- What this task involves
Taking the line with "filterCode := filterCode table i, accepted" as the first and the last line of the entries as the final one, copy that span exactly.

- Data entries
<<<<

-- ==== Sys2Proof/Machine/Flags.lean ====
section
/-! DEFINITION. CAUSE, IRQ, and the values the registers read (11, R155 to R160; 12, R169). -/

namespace Sys2Proof.Machine

/-- CAUSE bits (11, R159; 12, R169). -/
def causeSettled : BitVec 4 := 1
def causeTorn : BitVec 4 := 2
def causeFault : BitVec 4 := 4
def causeStall : BitVec 4 := 8

/-- An event sets a CAUSE bit; one already set stays set (11, R159). -/
def State.setCause (s : State) (c : BitVec 4) : State :=
  { s with regp := { s.regp with cause := s.regp.cause ||| c } }

/-- CAUSE.SETTLED for a plan with NOTIFY set (02, R23 step 6). -/
def State.notify (s : State) (wanted : Bool) : State :=
  if wanted then s.setCause causeSettled else s

/-- IRQ is high while some CAUSE bit is set whose MASK bit is set (11, R160), and low while RESETn is
low. -/
def State.irq (s : State) : Bool := !s.regp.resetLow && (s.regp.cause &&& s.regp.mask) != 0

/-- CONTROL as it reads (11, R155; 12, R169). -/
def State.control (s : State) : Word :=
  BitVec.setWidth 32
    (s.regp.mask ++ (0#1) ++ s.regp.sweep ++ s.regp.tickdiv ++ (0#1) ++ (BitVec.ofBool s.regp.enable))

/-- LANES_BUSY: one bit per lane, set while the lane is not FREE (06, R82). -/
def State.lanesBusy (s : State) : BitVec 4 :=
  BitVec.ofBool (s.lanes[3].state != .free) ++ BitVec.ofBool (s.lanes[2].state != .free)
    ++ BitVec.ofBool (s.lanes[1].state != .free) ++ BitVec.ofBool (s.lanes[0].state != .free)

/-- QUEUE_DEPTH: the number of entries in the admission queue (05, R79). -/
def State.queueDepth (s : State) : BitVec 5 := BitVec.ofNat 5 s.admu.queue.length

/-- STATUS as it reads (11, R158; 12, R169). -/
def State.status (s : State) : Word :=
  Config.revision ++ s.engc.faultCode.code ++ (0#3) ++ s.queueDepth ++ s.lanesBusy ++ (0#1)
    ++ s.engc.engine.code

/-- The value a register reads; `none` for a read answered with the error response (11, R154). -/
def State.registerValue (s : State) (offset : BitVec 6) : Option Word :=
  if s.regp.resetLow || offset.toNat % 4 != 0 then none
  else match offset.toNat with
    | 0x00 => some s.control
    | 0x04 => some s.regp.area
    | 0x0C => some (BitVec.setWidth 32 s.regp.cause)
    | 0x10 => some s.status
    | 0x14 => some s.tbu.epoch
    | _ => some 0

end Sys2Proof.Machine
end

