-- ==== Sys2Proof/Machine/Inputs.lean ====
section
/-! DEFINITION. The Input Conditioner: sampling, the run-length filter, and the two ways a line table
is applied (07, R102 to R109). -/

namespace Sys2Proof.Machine

def InputLine.length (x : InputLine) : Nat := filterLength x.filterCode

/-- One sample of a line at a boundary of epoch `now` (07, R104). A run that reaches F stands at F until
the edge is accepted at this same boundary (ACCEPTED_EDGE). -/
def InputLine.sample (now : Word) (level : Bool) (x : InputLine) : InputLine :=
  if level = x.accepted then { x with run := 0 }
  else if x.run = 0 then { x with run := 1, runStart := now }
  else { x with run := x.run + 1 }

/-- All eight lines are sampled at the same boundary, with the sampling flag set (07, R103). -/
def Inputs.sampleAll (now : Word) (pins : Byte) (x : Inputs) : Inputs :=
  if x.sampling then
    { x with pins := pins
             lines := tabulate8 (fun i => (x.lines[i]).sample now (pins.getLsbD i.val)) }
  else { x with pins := pins }

/-- The line's run count has reached F: an edge is to be accepted at this boundary (07, R104). -/
def Inputs.edgeDue (x : Inputs) (i : InLine) : Bool :=
  x.sampling && decide ((x.lines[i]).length ≤ (x.lines[i]).run)

/-- The accepted level after the boundary's acceptances (07, R112). -/
def Inputs.levelAfter (x : Inputs) (i : InLine) : Bool :=
  if x.edgeDue i then !(x.lines[i]).accepted else (x.lines[i]).accepted

/-- INC accepts the new level: the run count returns to 0 (07, R104). -/
def Inputs.accept (x : Inputs) (i : InLine) : Inputs :=
  { x with lines := x.lines.set i { x.lines[i] with accepted := !(x.lines[i]).accepted, run := 0 } }

/-- LOADING applies the table: every line from its pin, no edge, and sampling begins (07, R107). The epoch
at which a line's last run began keeps its old value, DESIGN CHOICE: 7.10's table gives none here and no
rule names it (log 11). A run that begins later writes it before an edge reads it. -/
def Inputs.apply (table : List Word) (x : Inputs) : Inputs :=
  { x with sampling := true
           lines := tabulate8 (fun i =>
             { x.lines[i] with
               filterCode := filterCode table i, accepted := x.pins.getLsbD i.val, run := 0 }) }

/-- A reload: only a line whose code changes takes the new length and loses its run (07, R108). -/
def Inputs.reload (table : List Word) (x : Inputs) : Inputs :=
  { x with lines := tabulate8 (fun i =>
      if filterCode table i = (x.lines[i]).filterCode then x.lines[i]
      else { x.lines[i] with filterCode := filterCode table i, run := 0 }) }

end Sys2Proof.Machine
end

>>>>

- Solved problem
               filterCode := filterCode table i, accepted := x.pins.getLsbD i.val, run := 0 }) }

/-- A reload: only a line whose code changes takes the new length and loses its run (07, R108). -/
def Inputs.reload (table : List Word) (x : Inputs) : Inputs :=
  { x with lines := tabulate8 (fun i =>
      if filterCode table i = (x.lines[i]).filterCode then x.lines[i]
      else { x.lines[i] with filterCode := filterCode table i, run := 0 }) }

end Sys2Proof.Machine
end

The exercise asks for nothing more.